Two address spaces with shared and private pages
Shared memory diagram

An appropriate memory management unit can also allow a small machine to address a large main memory. For example, the maximum possible memory on the original PDP-8 sold by Digital Equipment Corporation in 1965 was 4K 12-bit words. As customers developed applications needing more memory, DEC offered an optional memory management unit was that allowed the PDP-8 to address 32K 12-bit words.

The first version of the DEC PDP-11 sold in 1970 supported a maximum memory of 48K 8-bit bytes; the remainder of the 64k address space was used for memory mapped input/output. It is noteworthy that the 16-bit PDP-11 was intended to replace the 12-bit PDP-8, and 48K 8-bit bytes have the same number of bits as 32K 12-bit words. Again, as customers developed applications needing more memory, DEC offered models with a memory management unit supporting a larger physical memory.

Intel's 8080 microprocessor, introduced in the mid 1970s, allowed a maximum memory of 64k bytes. Intel made several changes when they moved from the 8080 to the 8086, but one of the most important was a rudimentary memory management unit allowing this second-generation 16-bit microprocessor to address more than 64K of memory.

The final reason for using a memory management unit is actually the first one that was commercially exploited. A memory management unit plus an appropriate trap handler plus a large slow memory such as a disk can be used to create a virtual address space bigger than the main memory. At any particular time, most of the pages of the virtual address space are stored on disk, while only those pages currently being used are stored in page frames in main memory. When the program attempts to address a page that is not in main memory, the memory management unit forces a trap, called a page fault. This scheme is called demand-paged virtual memory because pages of the application program are transferred between main memory and disk on demand instead of being transferred in anticipation of demand.

The structure of a page-fault trap handler is typically discussed, in some detail, in elementary operating systems courses. In short, the page-fault trap handler must find a free frame in main memory, typically by evicting some page from main memory to disk, and then it must read the page needed by the application from disk into this free frame. Having done this, it can update the page table to reflect the new locations of each of these pages and then return to the application program.

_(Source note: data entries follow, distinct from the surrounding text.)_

/-- The open step begins (R20, R24); where no segment may be opened, a retry has failed (R34) and a first placement is
refused (R107). -/
def Device.openFor (owner : Owner) (retried : Bool) (d : Device) : Device :=
  match (if d.mayOpen owner then d.pickErased else none) with
  | some i =>
    { d with segCounter := d.segCounter + 1 }.setFlight (some (.write owner retried (.openStep i d.segCounter)))
  | none => d.failOwner owner (if retried then .failedVerify else .storeFull)

/-- Programming of a version begins at the append point of segment i (R26). -/
def Device.beginProgram (owner : Owner) (retried : Bool) (i : Nat) (d : Device) : Device :=
  let at_ : Loc := ⟨i, d.appendPoint i⟩
  let r := d.giveSequence owner
  (r.2.modSegment i fun s => { s with appendPoint := s.appendPoint + owner.frames }).setFlight
    (some (.write r.1 retried (.frameStep at_ (r.2.ownerCells r.1) 0)))

/-- R26: whether f frames fit in the ACTIVE segment. -/
def Device.fits (d : Device) (f : Nat) : Bool :=
  match d.active with
  | some i => decide (d.appendPoint i + f ≤ 128)
  | none => false

/-- R26: an item's first placement: programmed where it fits; else the ACTIVE segment is sealed, if there is one, and a
new one opened. -/
def Device.placeItem (owner : Owner) (d : Device) : Device :=
  match d.active with
  | some i =>
    if d.fits owner.frames then d.beginProgram owner false i
    else d.setFlight (some (.write owner false (.sealStep i false)))
  | none => d.openFor owner false

/-! ## The arbiter (R97 to R99, R113 to R115, R118 to R121) -/

/-- R98: the space check's placement: room at hand, then fresh segments. -/
def placeAll : List Nat → Nat → Nat → Bool
  | [], _, _ => true
  | f :: rest, room, fresh =>
    if f ≤ room then placeAll rest (room - f) fresh
    else
      match fresh with
      | 0 => false
      | n + 1 => placeAll rest (Config.lastFrame - f) n

/-- R98: the space check of a commit. -/
def Device.spaceCheck (d : Device) (members : List Member) : Bool :=
  placeAll (itemFrames members) d.roomAtHand (d.erasedCount - 1)

/-- R97: the rights recheck. -/
def Device.rightsHeld (d : Device) (c : CommitRecord) : Bool :=
  c.members.all fun m => mayWrite d.table c.port m.key

/-- R115: the first fix begins. At the erase-count limit an erase asked for becomes a retire step (R39). -/
def Device.startFix (f : Fix) (d : Device) : Device :=
  match f with
  | .sealing i => d.setFlight (some (.sealFix i))
  | .erasing i =>
    if ((d.segments[i]?).map (·.eraseCount)).getD 0 = Config.maxEraseCount then d.setFlight (some (.retireFix i))
    else d.setFlight (some (.eraseFix i))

This use of virtual memory requires that the trap hardware have one very special property: When the memory management unit requests a trap, the saved processor state must be the state immediately prior to fetching the instruction that caused the trap. Without this, the return from trap would not properly retry the instruction that caused the trap. If the hardware does not automatically save the right state, the software can sometimes undo the effects of a partially executed instruction.

Consider the question "how many times was the program counter incremented before the trap occurred?" On the Hawk, the answer depends on the opcode, and without knowing how many times the program counter was incremented, we cannot know which memory location contains the opcode of the instruction that caused the trap. On the Hawk, the hardware solves this problem for us by setting the TPC register to the address of the first halfword of the instruction that caused the trap.

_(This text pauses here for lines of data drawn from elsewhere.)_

-- ==== Sys2Proof/Certificates/Slice0/Obligations.lean ====
section
/-! DEFINITION. The statements. -/

open Sys2Proof Sys2Proof.Machine

/-! ## Steps, reset and the supply -/

/-- Every step takes the command at the front of the queue and runs it with the queue's rest. -/
def Obligations.StepRunsTheFrontCommand : Prop :=
  ∀ (i : Instr) (rest : List Instr) (d : Device),
    step { pending := i :: rest, dev := d } = exec i { pending := rest, dev := d }

/-- On an empty queue 1 ms passes, the array's frames rot as the free value says, and nothing else changes: no header does
(the model's choice: log 1, log 5). The frames named rot in turn, and no choice of the arbiter follows (log 46). -/
def Obligations.EmptyQueueLetsTimePass : Prop :=
  ∀ d : Device,
    step { pending := [], dev := d } =
      .next { pending := [],
              dev := { d with array := (d.rotted (Config.rot d.draws)).array, now := d.now + 1, draws := d.draws + 1 } } ∧
    (d.rotted (Config.rot d.draws)).array.map (·.header) = d.array.map (·.header) ∧
    d.rotted [] = d ∧
    ∀ (i frame : Nat) (c : Cell) (rest : List (Nat × Nat × Cell)),
      d.rotted ((i, frame, c) :: rest) = Device.rotted rest (if 1 ≤ frame ∧ frame ≤ 127 then
        { d with array := d.array.modify i fun im => { im with frames := im.frames.set (frame - 1) c } } else d)

/-- DEVICE_RESET, POWER_LOSS_IN_RESET: what a device reset clears, the two counters included, and what it keeps; a frame in
progress is discarded, SEL staying low; the array as the unit in flight, or mount's own erase, leaves it where it stops; the
cause of a reset already held. What a stopped step leaves is the command's operand (log 8, log 10). That the model's clock
goes on over a reset, and that a second reset while one is held changes nothing, are its choices (log 32, log 31). -/
def Obligations.DeviceResetClearsRam : Prop :=
  (∀ (cause : Cause) (cut : Cut) (s : State), s.dev.resetHeld = false →
    ∃ t, exec (.deviceReset cause cut) s = .next t ∧ t.pending = s.pending ∧
      t.dev.resetHeld = true ∧ t.dev.store = .mounting ∧ t.dev.cause = cause ∧ t.dev.mount = .off ∧
      (∀ p, (∀ h, t.dev.handle p h = .free) ∧ (t.dev.port p).watch = [] ∧ (t.dev.port p).notices = [] ∧
        (t.dev.port p).reserved = 0 ∧ (t.dev.port p).overflow = false ∧ (t.dev.port p).leaseExp = 10 ∧
        (t.dev.port p).ticket = 0 ∧ (t.dev.port p).count = 0 ∧ (t.dev.port p).handling = none ∧
        (t.dev.port p).frame = (s.dev.port p).frame.map fun _ => FrameOut.lost) ∧
      (∀ b, (t.dev.buffer b).owner = none ∧ (t.dev.buffer b).intent = .value ∧ (t.dev.buffer b).length = 0) ∧
      t.dev.directory = [] ∧ t.dev.heldSlots = [] ∧ t.dev.table = none ∧ t.dev.tableInvalid = false ∧
      t.dev.seqCounter = 0 ∧ t.dev.segCounter = 0 ∧ t.dev.segments = [] ∧ t.dev.groups = List.replicate 32 .free ∧
      t.dev.commitQueue = [] ∧ t.dev.flight = none ∧
      t.dev.reclaim = Reclaim.cleared ∧ t.dev.fixes = [] ∧ t.dev.now = s.dev.now ∧
      (s.dev.flight = none → s.dev.mount = .off → t.dev.array = s.dev.array) ∧
      (∀ i w, s.dev.mount = .erasing i w → t.dev.array = (s.dev.cutErase i cut.mark).array) ∧
      ((∀ i w, s.dev.mount ≠ .erasing i w) → t.dev.array = (s.dev.cutArray cut).array)) ∧
  (∀ (cut : Cut) (s : State), s.dev.resetHeld = true →
    exec (.deviceReset .pin cut) s = .next s ∧ exec (.deviceReset .supply cut) s = .next s) ∧
  ∀ s : State, s.dev.resetHeld = true →
    exec .powerLossInReset s = .next ⟨s.pending, { s.dev with cause := .powerOn }⟩

/-- RESET_RELEASE: the supply state is set, every port holds the initial reply, and mount begins. From the reset state, whose
array is a factory one (log 17), the release and the scan lead to a NORMAL store with 32 ERASED segments, no ACTIVE one, and
both counters at 1. -/
def Obligations.ReleaseBeginsMount : Prop :=
  (∀ (supply : Supply) (s : State), s.dev.resetHeld = true →
    ∃ t, exec (.resetRelease supply) s = .next t ∧ t.pending = s.pending ∧
      t.dev = { s.dev with resetHeld := false, supply := supply, mount := .scanning, ports := t.dev.ports } ∧
      ∀ p, t.dev.port p =
        { s.dev.port p with held := { kind := 0x01, count := 0, result := .notReady, payload := [] } }) ∧
  ∃ s t, exec (.resetRelease .good) State.reset = .next s ∧ exec .mountScanDone s = .next t ∧
    t.dev.store = .normal ∧ t.dev.erasedCount = 32 ∧ t.dev.active = none ∧ t.dev.seqCounter = 1 ∧
    t.dev.segCounter = 1 ∧ t.dev.directory = [] ∧ t.dev.flight = none ∧
    ∀ p, (t.dev.port p).notices = [.started .powerOn]

/-- SUPPLY_FALL from GOOD, with the store not MOUNTING. The array and the segment table are as the abandoned step leaves
them. Every accepted commit, the running one first, ends FAILED_SUPPLY, and then every port is offered SUPPLY(LOW): of a commit
whose port was not reset the COMMITTING handles are WRITING again with a fresh lease, no buffer and no entry changes, its group
entry is free, and its COMMIT_DONE stands before SUPPLY(LOW). -/
def Obligations.SupplyFallStopsTheEngine : Prop :=
  ∀ (cut : Cut) (s : State), s.dev.supply = .good → s.dev.store ≠ .mounting →
    let running : List CommitRecord := match s.dev.flight with
      | some (.write (.commit c _) _ _) => [c]
      | _ => []
    let ended := running ++ s.dev.commitQueue
    let endedOn (p : PortId) := ended.filter fun c => c.port == p
    ∃ t, exec (.supplyFall cut) s = .next t ∧ t.pending = s.pending ∧
      t.dev = { s.dev with supply := .low, flight := none, commitQueue := [], ports := t.dev.ports,
                           buffers := t.dev.buffers, directory := t.dev.directory, groups := t.dev.groups,
                           segments := s.dev.cutTable.segments, array := (s.dev.cutArray cut).array } ∧
      t.dev = (ended.foldl (Device.endCommit .failedSupply) { s.dev with
        supply := .low, flight := none, commitQueue := []
        segments := s.dev.cutTable.segments, array := (s.dev.cutArray cut).array }).mapPorts (fun _ q => q.offer (.supply .low)) ∧
      (∀ i : Nat, t.dev.groups[i]? =
        if ∃ c ∈ ended, c.group = some i then (s.dev.groups[i]?).map fun _ => GroupEntry.free else s.dev.groups[i]?) ∧
      ((∀ c ∈ ended, c.portReset = false) →
        t.dev.buffers = s.dev.buffers ∧ t.dev.directory = s.dev.directory ∧
        (∀ p h, t.dev.handle p h =
          match s.dev.handle p h with
          | .committing k b cursor =>
            if ∃ c ∈ endedOn p, ∃ m ∈ c.members, m.handle = h then
              .writing k b cursor (s.dev.now + 2 ^ (s.dev.port p).leaseExp)
            else .committing k b cursor
          | x => x) ∧
        ∀ p, t.dev.port p =
          { { s.dev.port p with
              notices := (s.dev.port p).notices ++
                (endedOn p).map fun (c : CommitRecord) => Notice.commitDone c.ticket .failedSupply none
              reserved := (s.dev.port p).reserved - (endedOn p).length }.offer (.supply .low) with
            handles := (t.dev.port p).handles })

/-- R31's table: what the abandoned step leaves in the array and in the segment table, and what an erase cut short leaves of
the header. These are the model's choices: that the command's operand says how the frame or the mark reads (log 8), the marks
after a cut erase (log 10), the suspect bit of a seal step that a failed verify called for (log 20), and the sequence in the
record after an open step (log 21). -/
def Obligations.AbandonedStepLeaves : Prop :=
  ∀ (cut : Cut) (d : Device) (o : Owner) (retried : Bool),
    (d.flight = none → (d.cutArray cut).array = d.array ∧ d.cutTable.segments = d.segments) ∧
    (∀ l cells n, d.flight = some (.write o retried (.frameStep l cells n)) →
      (d.cutArray cut).array = (d.leaveFrame l cells n cut.left).array ∧ d.cutTable.segments = d.segments) ∧
    (∀ l cells, d.flight = some (.write o retried (.markStep l cells)) →
      (d.cutArray cut).array = d.array ∧ d.cutTable.segments = d.segments) ∧
    (∀ (i n : Nat) (im : SegmentImage) (r : SegmentRecord), d.array[i]? = some im → d.segments[i]? = some r →
      let headerBecomes (h : SegmentHeader) := (d.cutArray cut).array = d.array.set i { im with header := h }
      (d.flight = some (.write o retried (.openStep i n)) →
        headerBecomes { im.header with opened := cut.mark, sequence := n } ∧
        d.cutTable.segments = d.segments.set i
          { r with state := .sealed, appendPoint := 128, suspect := false, sequence := some n }) ∧
      (∀ failed, d.flight = some (.write o retried (.sealStep i failed)) →
        headerBecomes { im.header with sealed := cut.mark } ∧
        d.cutTable.segments = d.segments.set i
          { r with state := .sealed, appendPoint := 128, suspect := r.suspect || failed }) ∧
      (d.flight = some (.sealFix i) →
        headerBecomes { im.header with sealed := cut.mark } ∧ d.cutTable.segments = d.segments) ∧
      (d.flight = some (.retireVictim i) ∨ d.flight = some (.retireFix i) →
        headerBecomes { im.header with retired := cut.mark } ∧ d.cutTable.segments = d.segments) ∧
      (d.flight = some (.eraseVictim i) ∨ d.flight = some (.eraseFix i) →
        (∃ h, headerBecomes h ∧ h.erased ≠ .whole ∧ h.opened = .absent ∧ h.sealed = .absent ∧ h.retired = .absent) ∧
        d.cutTable.segments = d.segments) ∧
      ∀ mark, ∃ h, (d.cutErase i mark).array = d.array.set i { im with header := h } ∧ h.erased ≠ .whole ∧
        h.opened = .absent ∧ h.sealed = .absent ∧ h.retired = .absent)

/-- SUPPLY_RISE from LOW, with the store not MOUNTING: SUPPLY(GOOD) is offered on every port, and the arbiter chooses. In
MOUNTING a rise changes the supply state alone, and so does a fall while mount reads the array; a fall during mount's own erase
abandons the step, and mount goes on to its end with the segment still unclean. -/
def Obligations.SupplyRiseResumes : Prop :=
  (∀ s : State, s.dev.supply = .low → s.dev.store ≠ .mounting →
    exec .supplyRise s =
      .next ⟨s.pending, ({ s.dev with supply := .good }.mapPorts fun _ q => q.offer (.supply .good)).arbiter⟩) ∧
  (∀ s : State, s.dev.store = .mounting → exec .supplyRise s = .next ⟨s.pending, { s.dev with supply := .good }⟩) ∧
  ∀ (cut : Cut) (s : State), s.dev.store = .mounting →
    (s.dev.mount = .scanning → exec (.supplyFall cut) s = .next ⟨s.pending, { s.dev with supply := .low }⟩) ∧
    ∀ i w, s.dev.mount = .erasing i w → s.dev.supply = .good →
      exec (.supplyFall cut) s = .next ⟨s.pending, Device.mountEnd w { s.dev with
        supply := .low
        array := (s.dev.cutErase i cut.mark).array
        directory := w.tables.directory
        seqCounter := w.tables.seqCounter
        segCounter := w.tables.segCounter }⟩

/-- The arbiter makes no choice while a unit is in flight, while the supply is LOW, or in a store that is not NORMAL. Else it
chooses until a choice takes a unit or offers nothing. With no commit queued, or behind a head commit that is WAITING_SPACE:
first the damage mark of the lowest key, where a mark can be placed; then the first fix; then, where reclaim is WANTED, the
controller's unit, in whose place stands the first fix. The bound of 64 choices in one event (log 37), and that the erase fix
of a segment at the erase-count limit is a retire step (log 36), are the model's choices. -/
def Obligations.ArbiterChoosesByTheOrder : Prop :=
  ∀ d : Device,
    ((d.flight ≠ none ∨ d.supply = .low ∨ d.store ≠ .normal) → d.arbiter = d) ∧
    (d.flight = none → d.supply = .good → d.store = .normal →
      d.arbiter = if d.choose.2 then Device.arbitrate 63 d.choose.1 else d.choose.1) ∧
    (∀ n, Device.arbitrate 0 d = d ∧
      ((d.flight ≠ none ∨ d.supply = .low ∨ d.store ≠ .normal) → Device.arbitrate (n + 1) d = d) ∧
      (d.flight = none → d.supply = .good → d.store = .normal →
        Device.arbitrate (n + 1) d = if d.choose.2 then Device.arbitrate n d.choose.1 else d.choose.1)) ∧
    (d.commitQueue = [] → d.choose = d.lowerOrders) ∧
    (∀ e ∈ d.directory, d.keysRise → e.markPending = true → (∀ x ∈ d.directory, x.markPending = true → e.key ≤ x.key) →
      (d.fits 1 = true ∨ 2 ≤ d.erasedCount) → d.lowerOrders = (d.placeItem (.damageMark e.key none), false)) ∧
    (((∀ e ∈ d.directory, e.markPending = false) ∨ (d.fits 1 = false ∧ d.erasedCount < 2)) →
      let wanted : Prop :=
        (d.erasedCount < 3 ∧ d.candidates ≠ []) ∨ (∃ r ∈ d.segments, r.state ≠ .retired ∧ r.suspect = true) ∨
          d.reclaim.requested = true ∨ d.reclaim.state = .copying ∨ d.reclaim.state = .erasing
      (d.fixes ≠ [] ∨ wanted → d.lowerOrders = d.reclaimTurn) ∧
      (d.fixes = [] → ¬ wanted → d.lowerOrders = (d, false))) ∧
    (∀ f rest, d.fixes = f :: rest → d.reclaimTurn = ({ d with flight := some (match f with
      | .sealing i => .sealFix i
      | .erasing i =>
        if (d.segments[i]?).map (·.eraseCount) = some (2 ^ 24 - 1) then .retireFix i else .eraseFix i) }, false)) ∧
    (d.fixes = [] →
      (d.reclaim.state = .holding → d.reclaimTurn = (d, false)) ∧
      (d.reclaim.state = .idle → d.candidates = [] → d.reclaimTurn = (d, false)) ∧
      (∀ v, d.reclaim.state = .idle → d.pickVictim = some v →
        d.reclaimTurn = Device.walkTurn v { d with
          segments := d.segments.modify v fun r => { r with state := .reclaiming }
          reclaim := { d.reclaim with state := .copying, victim := some v, position := some 1, log := [] } }) ∧
      (∀ v, d.reclaim.state = .copying → d.reclaim.victim = some v → d.reclaimTurn = d.walkTurn v) ∧
      ∀ v r, d.reclaim.state = .erasing → d.reclaim.victim = some v → d.segments[v]? = some r →
        let unit : EngineUnit :=
          if r.suspect = true ∨ r.eraseCount = 2 ^ 24 - 1 then .retireVictim v else .eraseVictim v
        d.reclaimTurn = ({ d with flight := some unit }, false))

There is a second problem. If all the page frames in RAM are currently in use, which page frame should be empitied so it can hold the page the user needed? This is determined by the trap handler's page replacement policy. As with cache replacement, the particular policy adopted can have a big effect on performance. The worst case is to replace the page that the program is about to use, perhaps on the very next instruction, while the best case is to replace that page that the program will not use for the longest possible time into the future.

Lacking a crystal ball for predicting the future, realistic page replacement policies must estimate the likelihood that pages will be needed in the future by looking at history. The best practical policy is to replace that page that was least recently used. This policy, called LRU replacement, requires the memory management unit to maintain records of the most recent use of each page frame. Few memory management units do this, so most real systems rely on approximations of this.

Exercises

k) The Hawk memory management unit records the address of the instruction that caused the trap into the TPC register. Suppose, instead, that it recorded the PC register at the instant of the trap. To allow demand-paged virtual memory under this new scheme, we can reserve a new field of the processor status word to hold how many times the program counter was incremented by the current instruction. First, how big would this field be on the Hawk, and second, what would the trap handler do with the value of this field.
l) The Hawk uses memory-mapped input-output. How can the memory-management unit be used to prevent an application program from directly accessing any input-output devices?
m) If the page table itself is stored in main memory, how can we use the memory management unit to prevent application programs from changing the page table? Failure to do this would prevent virtual memory from being used to achieve any security goals.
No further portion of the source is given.